### Work item
In the listing that follows, count every line with the word "written" in it and write only the total.

### Provided information
+--

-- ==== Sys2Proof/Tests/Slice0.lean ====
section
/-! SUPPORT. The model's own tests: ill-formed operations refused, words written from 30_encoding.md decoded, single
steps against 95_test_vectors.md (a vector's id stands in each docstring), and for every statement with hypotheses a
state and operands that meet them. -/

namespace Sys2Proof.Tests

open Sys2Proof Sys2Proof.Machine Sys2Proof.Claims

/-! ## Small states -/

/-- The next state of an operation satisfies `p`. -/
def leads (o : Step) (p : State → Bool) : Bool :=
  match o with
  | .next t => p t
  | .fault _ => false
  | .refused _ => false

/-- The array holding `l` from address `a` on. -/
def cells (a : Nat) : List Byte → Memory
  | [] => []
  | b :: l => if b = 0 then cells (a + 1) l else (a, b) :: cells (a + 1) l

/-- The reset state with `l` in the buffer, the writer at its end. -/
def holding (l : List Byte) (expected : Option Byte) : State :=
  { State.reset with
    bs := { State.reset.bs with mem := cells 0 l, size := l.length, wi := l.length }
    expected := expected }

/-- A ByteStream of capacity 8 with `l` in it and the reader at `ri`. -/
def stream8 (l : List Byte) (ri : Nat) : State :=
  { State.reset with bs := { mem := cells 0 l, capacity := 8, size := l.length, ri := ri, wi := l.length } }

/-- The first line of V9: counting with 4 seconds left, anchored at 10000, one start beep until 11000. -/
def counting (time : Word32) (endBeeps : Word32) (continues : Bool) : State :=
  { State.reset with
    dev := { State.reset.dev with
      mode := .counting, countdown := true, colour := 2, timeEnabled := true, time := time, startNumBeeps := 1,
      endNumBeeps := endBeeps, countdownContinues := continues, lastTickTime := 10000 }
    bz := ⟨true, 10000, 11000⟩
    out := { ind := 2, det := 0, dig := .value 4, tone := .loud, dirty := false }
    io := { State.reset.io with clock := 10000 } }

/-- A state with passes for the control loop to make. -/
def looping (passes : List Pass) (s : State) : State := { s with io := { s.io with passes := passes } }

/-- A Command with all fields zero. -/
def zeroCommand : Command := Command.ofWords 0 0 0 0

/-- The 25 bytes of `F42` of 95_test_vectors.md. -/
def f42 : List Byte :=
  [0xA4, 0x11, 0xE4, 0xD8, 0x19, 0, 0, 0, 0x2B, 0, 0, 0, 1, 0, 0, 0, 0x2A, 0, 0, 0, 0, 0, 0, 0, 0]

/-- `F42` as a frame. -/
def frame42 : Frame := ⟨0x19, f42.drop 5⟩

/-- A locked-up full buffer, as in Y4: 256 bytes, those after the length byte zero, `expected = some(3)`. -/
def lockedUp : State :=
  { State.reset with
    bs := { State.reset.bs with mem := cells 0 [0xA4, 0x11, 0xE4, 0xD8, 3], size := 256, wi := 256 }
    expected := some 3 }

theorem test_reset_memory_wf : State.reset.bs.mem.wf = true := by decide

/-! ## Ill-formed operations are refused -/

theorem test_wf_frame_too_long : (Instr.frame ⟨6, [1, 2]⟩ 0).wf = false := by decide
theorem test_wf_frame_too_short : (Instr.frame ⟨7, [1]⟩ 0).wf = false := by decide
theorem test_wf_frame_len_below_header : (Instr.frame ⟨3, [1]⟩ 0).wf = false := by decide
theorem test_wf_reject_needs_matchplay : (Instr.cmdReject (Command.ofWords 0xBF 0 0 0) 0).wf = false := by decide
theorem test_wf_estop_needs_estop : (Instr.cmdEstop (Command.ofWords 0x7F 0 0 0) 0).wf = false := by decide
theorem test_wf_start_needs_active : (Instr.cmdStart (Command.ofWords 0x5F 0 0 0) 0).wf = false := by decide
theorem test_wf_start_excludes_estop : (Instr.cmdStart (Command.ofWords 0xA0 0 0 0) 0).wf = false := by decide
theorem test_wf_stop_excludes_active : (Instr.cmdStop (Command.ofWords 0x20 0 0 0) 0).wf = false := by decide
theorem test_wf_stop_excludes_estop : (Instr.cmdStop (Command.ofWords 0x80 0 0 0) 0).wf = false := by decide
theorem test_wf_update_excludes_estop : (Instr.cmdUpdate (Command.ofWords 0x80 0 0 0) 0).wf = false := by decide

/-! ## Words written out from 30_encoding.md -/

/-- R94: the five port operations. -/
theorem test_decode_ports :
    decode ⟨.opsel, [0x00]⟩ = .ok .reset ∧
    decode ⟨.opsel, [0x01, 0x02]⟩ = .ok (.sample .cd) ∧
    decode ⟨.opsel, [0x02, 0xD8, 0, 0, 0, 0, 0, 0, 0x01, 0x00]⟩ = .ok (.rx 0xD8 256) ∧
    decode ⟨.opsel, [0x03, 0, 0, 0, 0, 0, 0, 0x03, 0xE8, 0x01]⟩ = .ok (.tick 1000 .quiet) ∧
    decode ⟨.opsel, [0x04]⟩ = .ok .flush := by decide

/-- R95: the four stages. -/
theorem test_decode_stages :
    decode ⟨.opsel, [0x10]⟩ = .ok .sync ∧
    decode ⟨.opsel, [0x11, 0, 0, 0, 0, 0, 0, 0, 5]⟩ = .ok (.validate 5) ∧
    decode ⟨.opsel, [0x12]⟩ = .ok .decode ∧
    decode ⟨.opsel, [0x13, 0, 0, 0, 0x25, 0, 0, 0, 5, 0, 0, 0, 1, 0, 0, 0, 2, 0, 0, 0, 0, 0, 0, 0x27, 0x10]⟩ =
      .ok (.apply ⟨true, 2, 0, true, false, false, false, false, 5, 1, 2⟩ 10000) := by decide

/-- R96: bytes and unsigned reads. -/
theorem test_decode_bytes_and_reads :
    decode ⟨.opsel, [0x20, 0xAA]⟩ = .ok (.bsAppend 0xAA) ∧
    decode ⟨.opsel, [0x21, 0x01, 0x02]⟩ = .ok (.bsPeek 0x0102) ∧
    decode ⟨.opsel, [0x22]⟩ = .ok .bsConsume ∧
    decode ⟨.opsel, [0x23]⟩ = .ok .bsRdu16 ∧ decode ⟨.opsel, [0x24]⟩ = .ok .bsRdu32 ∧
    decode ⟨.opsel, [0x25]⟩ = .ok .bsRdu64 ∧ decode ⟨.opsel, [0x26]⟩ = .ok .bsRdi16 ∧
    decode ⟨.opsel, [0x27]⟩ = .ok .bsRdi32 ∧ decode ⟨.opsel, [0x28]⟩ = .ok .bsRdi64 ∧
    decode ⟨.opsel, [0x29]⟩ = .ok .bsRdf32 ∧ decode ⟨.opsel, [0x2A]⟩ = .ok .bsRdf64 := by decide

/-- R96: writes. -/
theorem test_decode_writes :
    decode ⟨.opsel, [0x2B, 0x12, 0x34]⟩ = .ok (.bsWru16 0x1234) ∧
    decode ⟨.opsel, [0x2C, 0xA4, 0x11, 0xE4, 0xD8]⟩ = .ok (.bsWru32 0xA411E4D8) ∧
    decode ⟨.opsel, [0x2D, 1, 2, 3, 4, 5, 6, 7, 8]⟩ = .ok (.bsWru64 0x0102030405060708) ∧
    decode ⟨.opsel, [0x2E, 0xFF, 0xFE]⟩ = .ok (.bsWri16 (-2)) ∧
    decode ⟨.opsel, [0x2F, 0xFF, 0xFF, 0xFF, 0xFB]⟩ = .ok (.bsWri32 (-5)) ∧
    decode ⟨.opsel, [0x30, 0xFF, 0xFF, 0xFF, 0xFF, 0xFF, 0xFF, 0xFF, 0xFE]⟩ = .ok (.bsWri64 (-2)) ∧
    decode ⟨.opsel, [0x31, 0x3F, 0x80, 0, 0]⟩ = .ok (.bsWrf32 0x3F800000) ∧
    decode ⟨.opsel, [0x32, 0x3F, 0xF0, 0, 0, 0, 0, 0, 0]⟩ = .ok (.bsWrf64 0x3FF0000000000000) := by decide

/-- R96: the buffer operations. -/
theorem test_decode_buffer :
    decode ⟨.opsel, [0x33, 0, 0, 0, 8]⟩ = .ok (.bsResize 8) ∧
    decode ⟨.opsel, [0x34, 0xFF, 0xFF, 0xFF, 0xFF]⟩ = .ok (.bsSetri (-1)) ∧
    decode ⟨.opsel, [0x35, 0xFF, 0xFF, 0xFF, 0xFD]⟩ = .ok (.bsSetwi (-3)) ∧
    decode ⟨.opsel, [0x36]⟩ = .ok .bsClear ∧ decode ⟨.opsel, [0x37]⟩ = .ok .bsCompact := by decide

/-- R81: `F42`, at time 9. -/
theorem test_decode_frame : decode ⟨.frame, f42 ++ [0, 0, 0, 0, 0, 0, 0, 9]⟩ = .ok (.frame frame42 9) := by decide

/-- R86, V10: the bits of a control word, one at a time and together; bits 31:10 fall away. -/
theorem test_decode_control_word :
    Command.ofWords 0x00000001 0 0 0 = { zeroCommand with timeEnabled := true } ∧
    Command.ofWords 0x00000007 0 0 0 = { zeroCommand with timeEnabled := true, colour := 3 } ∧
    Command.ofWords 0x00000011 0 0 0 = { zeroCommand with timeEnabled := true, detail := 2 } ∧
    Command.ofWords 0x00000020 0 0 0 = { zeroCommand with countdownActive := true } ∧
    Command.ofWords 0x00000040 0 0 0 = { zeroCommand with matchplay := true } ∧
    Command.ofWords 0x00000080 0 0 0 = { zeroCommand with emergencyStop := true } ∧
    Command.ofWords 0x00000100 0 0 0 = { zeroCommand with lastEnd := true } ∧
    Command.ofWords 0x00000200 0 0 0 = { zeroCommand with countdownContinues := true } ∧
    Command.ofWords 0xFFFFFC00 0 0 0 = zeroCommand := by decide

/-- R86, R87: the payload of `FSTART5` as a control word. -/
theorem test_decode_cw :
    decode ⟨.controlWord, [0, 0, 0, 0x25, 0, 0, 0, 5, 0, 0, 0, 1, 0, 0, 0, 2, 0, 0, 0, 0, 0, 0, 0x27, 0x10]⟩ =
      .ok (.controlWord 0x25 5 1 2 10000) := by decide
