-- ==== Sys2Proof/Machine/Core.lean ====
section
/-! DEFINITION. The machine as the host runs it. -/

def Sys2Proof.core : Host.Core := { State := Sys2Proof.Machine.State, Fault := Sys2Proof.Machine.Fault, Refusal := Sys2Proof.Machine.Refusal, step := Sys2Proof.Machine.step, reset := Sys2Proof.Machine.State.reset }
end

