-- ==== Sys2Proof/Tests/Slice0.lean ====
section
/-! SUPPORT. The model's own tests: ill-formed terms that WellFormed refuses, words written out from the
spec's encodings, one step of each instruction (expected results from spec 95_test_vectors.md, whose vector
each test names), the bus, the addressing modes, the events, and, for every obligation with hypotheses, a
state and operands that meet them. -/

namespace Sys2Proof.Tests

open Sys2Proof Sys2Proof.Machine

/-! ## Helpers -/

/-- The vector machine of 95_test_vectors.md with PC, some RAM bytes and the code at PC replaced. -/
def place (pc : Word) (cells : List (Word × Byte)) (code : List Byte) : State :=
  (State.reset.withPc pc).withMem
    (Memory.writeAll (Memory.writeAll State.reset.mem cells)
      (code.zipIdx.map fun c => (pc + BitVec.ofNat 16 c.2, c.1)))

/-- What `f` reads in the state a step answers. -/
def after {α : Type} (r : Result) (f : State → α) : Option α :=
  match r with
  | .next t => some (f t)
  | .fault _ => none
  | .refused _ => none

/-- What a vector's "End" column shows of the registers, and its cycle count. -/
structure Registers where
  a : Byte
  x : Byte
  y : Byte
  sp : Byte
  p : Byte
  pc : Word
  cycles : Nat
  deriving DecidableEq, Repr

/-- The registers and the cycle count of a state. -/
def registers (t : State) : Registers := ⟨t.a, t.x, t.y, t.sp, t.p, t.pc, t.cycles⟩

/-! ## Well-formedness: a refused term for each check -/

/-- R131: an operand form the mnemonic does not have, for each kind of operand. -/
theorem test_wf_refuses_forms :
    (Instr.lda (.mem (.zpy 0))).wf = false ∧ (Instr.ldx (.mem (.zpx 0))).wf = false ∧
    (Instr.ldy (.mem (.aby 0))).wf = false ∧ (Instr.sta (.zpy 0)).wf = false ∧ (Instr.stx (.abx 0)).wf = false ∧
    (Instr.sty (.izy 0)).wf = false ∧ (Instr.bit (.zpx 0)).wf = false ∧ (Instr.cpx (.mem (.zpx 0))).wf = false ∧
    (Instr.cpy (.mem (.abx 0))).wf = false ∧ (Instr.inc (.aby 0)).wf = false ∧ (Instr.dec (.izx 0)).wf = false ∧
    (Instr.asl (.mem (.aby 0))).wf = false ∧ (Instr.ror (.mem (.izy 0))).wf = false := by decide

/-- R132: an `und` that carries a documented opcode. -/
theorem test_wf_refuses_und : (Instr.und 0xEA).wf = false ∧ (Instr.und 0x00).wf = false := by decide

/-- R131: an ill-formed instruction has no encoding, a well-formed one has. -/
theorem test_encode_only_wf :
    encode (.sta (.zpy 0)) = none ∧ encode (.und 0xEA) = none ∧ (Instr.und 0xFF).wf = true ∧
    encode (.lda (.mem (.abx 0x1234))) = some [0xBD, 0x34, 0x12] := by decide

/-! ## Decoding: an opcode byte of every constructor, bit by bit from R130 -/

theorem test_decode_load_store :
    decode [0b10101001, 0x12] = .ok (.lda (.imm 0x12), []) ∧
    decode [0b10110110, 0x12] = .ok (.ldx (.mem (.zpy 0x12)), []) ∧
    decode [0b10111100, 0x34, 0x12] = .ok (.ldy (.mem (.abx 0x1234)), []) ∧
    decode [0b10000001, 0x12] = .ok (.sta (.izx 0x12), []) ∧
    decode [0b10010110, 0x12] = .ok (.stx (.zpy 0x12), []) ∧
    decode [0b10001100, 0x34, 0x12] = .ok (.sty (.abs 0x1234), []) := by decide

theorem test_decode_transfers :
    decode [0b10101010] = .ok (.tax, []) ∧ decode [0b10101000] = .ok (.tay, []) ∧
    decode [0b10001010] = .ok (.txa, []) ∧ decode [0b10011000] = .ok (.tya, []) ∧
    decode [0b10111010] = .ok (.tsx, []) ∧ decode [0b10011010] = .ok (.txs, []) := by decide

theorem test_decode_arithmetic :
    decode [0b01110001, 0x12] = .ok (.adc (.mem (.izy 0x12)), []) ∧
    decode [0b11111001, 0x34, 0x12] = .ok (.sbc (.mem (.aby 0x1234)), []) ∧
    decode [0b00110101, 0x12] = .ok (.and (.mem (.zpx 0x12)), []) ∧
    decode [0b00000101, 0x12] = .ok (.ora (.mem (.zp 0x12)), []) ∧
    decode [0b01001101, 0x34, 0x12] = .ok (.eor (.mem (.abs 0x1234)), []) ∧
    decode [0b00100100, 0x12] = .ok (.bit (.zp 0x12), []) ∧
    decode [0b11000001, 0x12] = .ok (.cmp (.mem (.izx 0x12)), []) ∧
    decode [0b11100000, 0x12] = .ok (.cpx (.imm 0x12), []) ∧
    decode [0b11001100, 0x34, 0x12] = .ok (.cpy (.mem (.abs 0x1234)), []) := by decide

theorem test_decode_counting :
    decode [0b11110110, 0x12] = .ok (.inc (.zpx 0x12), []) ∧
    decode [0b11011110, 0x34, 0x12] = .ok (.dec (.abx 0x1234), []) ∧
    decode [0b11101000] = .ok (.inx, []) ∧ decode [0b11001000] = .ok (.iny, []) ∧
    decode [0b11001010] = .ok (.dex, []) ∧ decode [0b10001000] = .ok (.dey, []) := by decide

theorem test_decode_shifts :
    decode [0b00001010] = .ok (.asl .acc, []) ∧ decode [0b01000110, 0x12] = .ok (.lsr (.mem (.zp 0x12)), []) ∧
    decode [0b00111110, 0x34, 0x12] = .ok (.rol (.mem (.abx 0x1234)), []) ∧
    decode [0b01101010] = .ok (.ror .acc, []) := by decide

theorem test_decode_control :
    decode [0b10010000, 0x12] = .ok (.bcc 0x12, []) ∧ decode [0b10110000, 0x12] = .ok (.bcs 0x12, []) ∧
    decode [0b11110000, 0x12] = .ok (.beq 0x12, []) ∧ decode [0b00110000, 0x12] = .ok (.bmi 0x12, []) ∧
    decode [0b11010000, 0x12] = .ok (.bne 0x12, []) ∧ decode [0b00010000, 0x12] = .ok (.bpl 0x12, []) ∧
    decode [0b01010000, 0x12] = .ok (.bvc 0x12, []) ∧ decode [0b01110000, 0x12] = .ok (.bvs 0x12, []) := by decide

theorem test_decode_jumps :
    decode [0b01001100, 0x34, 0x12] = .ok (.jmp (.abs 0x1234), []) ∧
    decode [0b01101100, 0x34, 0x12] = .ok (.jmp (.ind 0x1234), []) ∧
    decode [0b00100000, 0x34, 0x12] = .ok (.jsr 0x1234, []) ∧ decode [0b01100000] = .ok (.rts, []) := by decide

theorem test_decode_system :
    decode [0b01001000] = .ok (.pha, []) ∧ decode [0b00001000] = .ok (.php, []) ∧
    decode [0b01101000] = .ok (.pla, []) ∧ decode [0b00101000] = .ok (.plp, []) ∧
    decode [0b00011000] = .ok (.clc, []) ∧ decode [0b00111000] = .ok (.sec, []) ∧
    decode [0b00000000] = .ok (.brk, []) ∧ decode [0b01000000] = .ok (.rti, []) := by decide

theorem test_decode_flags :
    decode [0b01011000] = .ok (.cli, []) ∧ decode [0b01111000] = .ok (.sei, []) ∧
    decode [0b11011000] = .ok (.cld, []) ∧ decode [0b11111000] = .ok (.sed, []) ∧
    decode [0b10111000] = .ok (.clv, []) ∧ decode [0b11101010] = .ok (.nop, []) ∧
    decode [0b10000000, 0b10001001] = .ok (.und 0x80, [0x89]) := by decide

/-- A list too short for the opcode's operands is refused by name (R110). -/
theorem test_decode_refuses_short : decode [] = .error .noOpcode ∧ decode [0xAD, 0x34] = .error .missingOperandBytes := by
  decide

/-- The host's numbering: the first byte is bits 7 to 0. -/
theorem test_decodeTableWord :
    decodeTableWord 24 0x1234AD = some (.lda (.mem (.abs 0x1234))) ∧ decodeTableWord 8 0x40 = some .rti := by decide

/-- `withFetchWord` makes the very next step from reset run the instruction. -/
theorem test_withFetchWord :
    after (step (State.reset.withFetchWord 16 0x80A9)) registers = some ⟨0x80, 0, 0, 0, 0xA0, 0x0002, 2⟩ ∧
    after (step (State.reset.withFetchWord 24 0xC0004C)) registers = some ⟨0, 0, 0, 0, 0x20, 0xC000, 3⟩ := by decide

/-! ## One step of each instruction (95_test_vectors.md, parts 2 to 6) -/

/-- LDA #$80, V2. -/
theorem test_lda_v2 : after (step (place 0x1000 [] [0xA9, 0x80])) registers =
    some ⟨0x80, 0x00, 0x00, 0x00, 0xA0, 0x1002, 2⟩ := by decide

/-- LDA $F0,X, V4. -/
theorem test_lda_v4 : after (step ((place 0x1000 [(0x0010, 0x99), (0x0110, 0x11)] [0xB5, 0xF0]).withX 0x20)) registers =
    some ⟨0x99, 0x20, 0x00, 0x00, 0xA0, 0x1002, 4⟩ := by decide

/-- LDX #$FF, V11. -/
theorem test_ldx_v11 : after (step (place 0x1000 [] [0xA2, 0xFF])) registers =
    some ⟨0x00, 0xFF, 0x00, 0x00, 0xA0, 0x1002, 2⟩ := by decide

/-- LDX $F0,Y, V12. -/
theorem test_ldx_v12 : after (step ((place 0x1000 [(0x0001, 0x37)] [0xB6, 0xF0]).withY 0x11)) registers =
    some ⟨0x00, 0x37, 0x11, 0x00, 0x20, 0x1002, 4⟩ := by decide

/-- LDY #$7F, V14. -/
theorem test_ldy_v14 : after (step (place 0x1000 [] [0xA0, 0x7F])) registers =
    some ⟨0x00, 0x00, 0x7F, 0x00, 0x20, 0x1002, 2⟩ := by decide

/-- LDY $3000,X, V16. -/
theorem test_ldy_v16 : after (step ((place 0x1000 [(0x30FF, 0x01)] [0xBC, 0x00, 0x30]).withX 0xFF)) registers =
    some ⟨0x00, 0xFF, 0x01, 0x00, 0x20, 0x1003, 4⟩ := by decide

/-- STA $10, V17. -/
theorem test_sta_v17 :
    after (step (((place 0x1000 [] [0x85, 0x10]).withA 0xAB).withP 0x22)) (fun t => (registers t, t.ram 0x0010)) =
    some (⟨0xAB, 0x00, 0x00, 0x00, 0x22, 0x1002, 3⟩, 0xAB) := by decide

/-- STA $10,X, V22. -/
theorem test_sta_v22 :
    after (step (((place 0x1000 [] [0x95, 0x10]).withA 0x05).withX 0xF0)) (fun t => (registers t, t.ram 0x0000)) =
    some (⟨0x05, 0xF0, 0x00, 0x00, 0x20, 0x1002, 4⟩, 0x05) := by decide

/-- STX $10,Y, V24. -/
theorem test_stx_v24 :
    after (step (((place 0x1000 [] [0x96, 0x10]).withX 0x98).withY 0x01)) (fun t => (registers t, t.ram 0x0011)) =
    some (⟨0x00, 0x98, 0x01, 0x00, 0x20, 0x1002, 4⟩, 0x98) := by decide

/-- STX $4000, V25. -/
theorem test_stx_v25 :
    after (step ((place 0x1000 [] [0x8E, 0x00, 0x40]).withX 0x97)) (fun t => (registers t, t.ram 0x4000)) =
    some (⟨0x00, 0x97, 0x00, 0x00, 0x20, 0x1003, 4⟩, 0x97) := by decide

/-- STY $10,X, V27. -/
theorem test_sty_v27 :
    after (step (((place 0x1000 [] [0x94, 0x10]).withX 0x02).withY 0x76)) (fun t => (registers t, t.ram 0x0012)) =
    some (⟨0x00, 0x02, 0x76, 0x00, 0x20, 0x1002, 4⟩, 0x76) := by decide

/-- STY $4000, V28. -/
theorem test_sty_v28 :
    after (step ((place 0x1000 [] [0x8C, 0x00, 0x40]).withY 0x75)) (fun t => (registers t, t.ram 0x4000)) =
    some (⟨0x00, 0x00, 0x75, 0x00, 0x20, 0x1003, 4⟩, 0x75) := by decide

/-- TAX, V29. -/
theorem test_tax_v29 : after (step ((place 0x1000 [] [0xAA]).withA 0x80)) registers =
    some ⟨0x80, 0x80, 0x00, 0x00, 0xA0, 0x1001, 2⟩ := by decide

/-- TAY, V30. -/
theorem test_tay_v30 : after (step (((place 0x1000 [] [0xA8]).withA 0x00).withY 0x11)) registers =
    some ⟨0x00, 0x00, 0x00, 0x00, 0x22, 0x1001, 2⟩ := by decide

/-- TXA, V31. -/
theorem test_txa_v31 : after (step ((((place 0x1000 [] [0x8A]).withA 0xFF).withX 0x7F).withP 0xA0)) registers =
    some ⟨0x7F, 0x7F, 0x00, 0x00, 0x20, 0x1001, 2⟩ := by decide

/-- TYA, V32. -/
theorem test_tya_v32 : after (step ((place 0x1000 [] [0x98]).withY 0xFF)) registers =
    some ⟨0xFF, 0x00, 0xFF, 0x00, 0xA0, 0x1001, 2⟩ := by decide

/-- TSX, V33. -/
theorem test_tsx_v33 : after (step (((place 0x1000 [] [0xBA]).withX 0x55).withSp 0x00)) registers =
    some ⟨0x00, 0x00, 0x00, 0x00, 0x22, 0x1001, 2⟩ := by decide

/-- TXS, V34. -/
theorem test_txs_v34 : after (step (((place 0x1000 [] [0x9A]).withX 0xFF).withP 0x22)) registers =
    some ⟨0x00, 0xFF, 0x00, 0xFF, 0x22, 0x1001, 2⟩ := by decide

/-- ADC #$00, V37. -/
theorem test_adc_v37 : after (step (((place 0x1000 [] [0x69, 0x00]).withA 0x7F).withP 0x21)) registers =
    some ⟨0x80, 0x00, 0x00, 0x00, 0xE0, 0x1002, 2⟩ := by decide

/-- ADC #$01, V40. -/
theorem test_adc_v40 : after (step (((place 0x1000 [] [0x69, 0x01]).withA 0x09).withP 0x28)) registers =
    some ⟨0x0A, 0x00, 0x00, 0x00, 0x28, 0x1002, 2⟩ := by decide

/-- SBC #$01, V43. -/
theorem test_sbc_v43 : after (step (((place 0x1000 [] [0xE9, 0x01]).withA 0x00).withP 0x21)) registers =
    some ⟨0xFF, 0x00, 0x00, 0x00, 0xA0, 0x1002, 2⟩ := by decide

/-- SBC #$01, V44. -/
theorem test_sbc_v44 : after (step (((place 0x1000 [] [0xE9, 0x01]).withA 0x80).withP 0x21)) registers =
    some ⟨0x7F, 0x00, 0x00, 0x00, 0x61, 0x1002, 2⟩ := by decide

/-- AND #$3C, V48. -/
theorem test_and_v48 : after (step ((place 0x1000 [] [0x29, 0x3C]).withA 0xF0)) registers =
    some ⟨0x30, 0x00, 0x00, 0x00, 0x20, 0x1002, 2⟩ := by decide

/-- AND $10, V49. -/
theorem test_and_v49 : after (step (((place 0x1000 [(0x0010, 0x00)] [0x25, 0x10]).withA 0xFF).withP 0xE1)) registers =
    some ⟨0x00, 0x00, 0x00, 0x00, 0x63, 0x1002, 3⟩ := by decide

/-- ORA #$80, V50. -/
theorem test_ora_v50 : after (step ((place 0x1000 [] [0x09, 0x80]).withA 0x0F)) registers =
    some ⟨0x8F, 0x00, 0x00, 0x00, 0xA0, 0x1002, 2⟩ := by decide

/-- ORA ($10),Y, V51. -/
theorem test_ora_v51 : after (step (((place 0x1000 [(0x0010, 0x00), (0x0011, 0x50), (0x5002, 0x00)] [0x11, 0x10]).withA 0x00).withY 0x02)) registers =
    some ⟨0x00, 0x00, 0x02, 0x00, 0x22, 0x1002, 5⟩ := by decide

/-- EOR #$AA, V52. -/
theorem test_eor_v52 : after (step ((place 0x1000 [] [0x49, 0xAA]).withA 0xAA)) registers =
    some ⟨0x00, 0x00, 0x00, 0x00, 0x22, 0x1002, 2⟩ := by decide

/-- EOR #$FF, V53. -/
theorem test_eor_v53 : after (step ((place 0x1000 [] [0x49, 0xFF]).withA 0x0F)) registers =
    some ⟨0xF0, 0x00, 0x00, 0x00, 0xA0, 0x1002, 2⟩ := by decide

+--

### Response box
3